Stored data entries
—————
-- ==== Sys2Proof/Machine/AesRound.lean ====
section
/-! DEFINITION. The AES round unit (40_aes_round.md R150–R157). -/

namespace Sys2Proof.Machine

/-! ## GF(2^8) (R152) -/

/-- a • 0x02. -/
def xtime (a : Byte) : Byte := (a <<< 1) ^^^ (if a.msb then 0x1B#8 else 0#8)

/-- a • 0x03. -/
def mul3 (a : Byte) : Byte := xtime a ^^^ a

/-- The product of `a` by the lowest `n` bits of `b` as a polynomial. -/
def gfMulBits : Nat → Byte → Byte → Byte
  | 0, _, _ => 0
  | n + 1, a, b => (if b.getLsbD 0 then a else 0) ^^^ gfMulBits n (xtime a) (b >>> 1)

/-- a • b: polynomial multiplication reduced modulo 0x11B. -/
def gfMul (a b : Byte) : Byte := gfMulBits 8 a b

/-- `a` raised to the power `n`. -/
def gfPow (a : Byte) : Nat → Byte
  | 0 => 1
  | n + 1 => gfMul a (gfPow a n)

/-- The multiplicative inverse, 0x00 for 0x00: the power 254, since the 255 nonzero bytes form a group. -/
def gfInv (a : Byte) : Byte := gfPow a 254

/-- The affine map of SubBytes (R153): bit i is `b_i ⊕ b_(i+4) ⊕ b_(i+5) ⊕ b_(i+6) ⊕ b_(i+7) ⊕ c_i`,
indices modulo 8, c = 0x63. -/
def affine (b : Byte) : Byte :=
  b ^^^ b.rotateRight 4 ^^^ b.rotateRight 5 ^^^ b.rotateRight 6 ^^^ b.rotateRight 7 ^^^ 0x63#8

/-! ## SubBytes (R153) -/

/-- One row of the table of R153 (the high hex digit of the byte), column 0 leftmost. -/
def sboxRow : Nat → Block
  | 0x0 => 0x637c777bf26b6fc53001672bfed7ab76#128
  | 0x1 => 0xca82c97dfa5947f0add4a2af9ca472c0#128
  | 0x2 => 0xb7fd9326363ff7cc34a5e5f171d83115#128
  | 0x3 => 0x04c723c31896059a071280e2eb27b275#128
  | 0x4 => 0x09832c1a1b6e5aa0523bd6b329e32f84#128
  | 0x5 => 0x53d100ed20fcb15b6acbbe394a4c58cf#128
  | 0x6 => 0xd0efaafb434d338545f9027f503c9fa8#128
  | 0x7 => 0x51a3408f929d38f5bcb6da2110fff3d2#128
  | 0x8 => 0xcd0c13ec5f974417c4a77e3d645d1973#128
  | 0x9 => 0x60814fdc222a908846eeb814de5e0bdb#128
  | 0xA => 0xe0323a0a4906245cc2d3ac629195e479#128
  | 0xB => 0xe7c8376d8dd54ea96c56f4ea657aae08#128
  | 0xC => 0xba78252e1ca6b4c6e8dd741f4bbd8b8a#128
  | 0xD => 0x703eb5664803f60e613557b986c11d9e#128
  | 0xE => 0xe1f8981169d98e949b1e87e9ce5528df#128
  | _ => 0x8ca1890dbfe6426841992d0fb054bb16#128

/-- Sbox, read from the table: row the high hex digit, column the low one. -/
def sbox (a : Byte) : Byte := (sboxRow (a.toNat / 16)).extractLsb' (8 * (15 - a.toNat % 16)) 8

/-- The block whose byte `j` is `f j`. -/
def blockOf (f : Nat → Byte) : Block := ofBytes 128 ((List.range 16).map f)

/-- SubBytes (R153). -/
def subBytes (b : Block) : Block := blockOf fun j => sbox (byteAt b j)

/-! ## ShiftRows (R154) -/

/-- ShiftRows: `out[r + 4c] = in[r + 4((c + r) mod 4)]`. -/
def shiftRows (b : Block) : Block :=
  blockOf fun j => byteAt b (j % 4 + 4 * ((j / 4 + j % 4) % 4))

/-! ## MixColumns (R155) -/

/-- Row `r` of a mixed column. -/
def mixRow (s0 s1 s2 s3 : Byte) : Nat → Byte
  | 0 => xtime s0 ^^^ mul3 s1 ^^^ s2 ^^^ s3
  | 1 => s0 ^^^ xtime s1 ^^^ mul3 s2 ^^^ s3
  | 2 => s0 ^^^ s1 ^^^ xtime s2 ^^^ mul3 s3
  | _ => mul3 s0 ^^^ s1 ^^^ s2 ^^^ xtime s3

/-- MixColumns: column `c` is bytes `4c … 4c+3` (R151). -/
def mixColumns (b : Block) : Block :=
  blockOf fun j =>
    mixRow (byteAt b (4 * (j / 4))) (byteAt b (4 * (j / 4) + 1)) (byteAt b (4 * (j / 4) + 2))
      (byteAt b (4 * (j / 4) + 3)) (j % 4)

/-- AESRound(in, rk) = MixColumns(ShiftRows(SubBytes(in))) ⊕ rk (R157). -/
def aesRound (inp rk : Block) : Block := mixColumns (shiftRows (subBytes inp)) ^^^ rk

end Sys2Proof.Machine
end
—————
YOUR TASK - Every line above that holds the word "xtime" should be copied out.

EXERCISE SOLUTION -
def xtime (a : Byte) : Byte := (a <<< 1) ^^^ (if a.msb then 0x1B#8 else 0#8)
def mul3 (a : Byte) : Byte := xtime a ^^^ a
  | n + 1, a, b => (if b.getLsbD 0 then a else 0) ^^^ gfMulBits n (xtime a) (b >>> 1)
  | 0 => xtime s0 ^^^ mul3 s1 ^^^ s2 ^^^ s3
  | 1 => s0 ^^^ xtime s1 ^^^ mul3 s2 ^^^ s3
  | 2 => s0 ^^^ s1 ^^^ xtime s2 ^^^ mul3 s3
  | _ => mul3 s0 ^^^ s1 ^^^ s2 ^^^ xtime s3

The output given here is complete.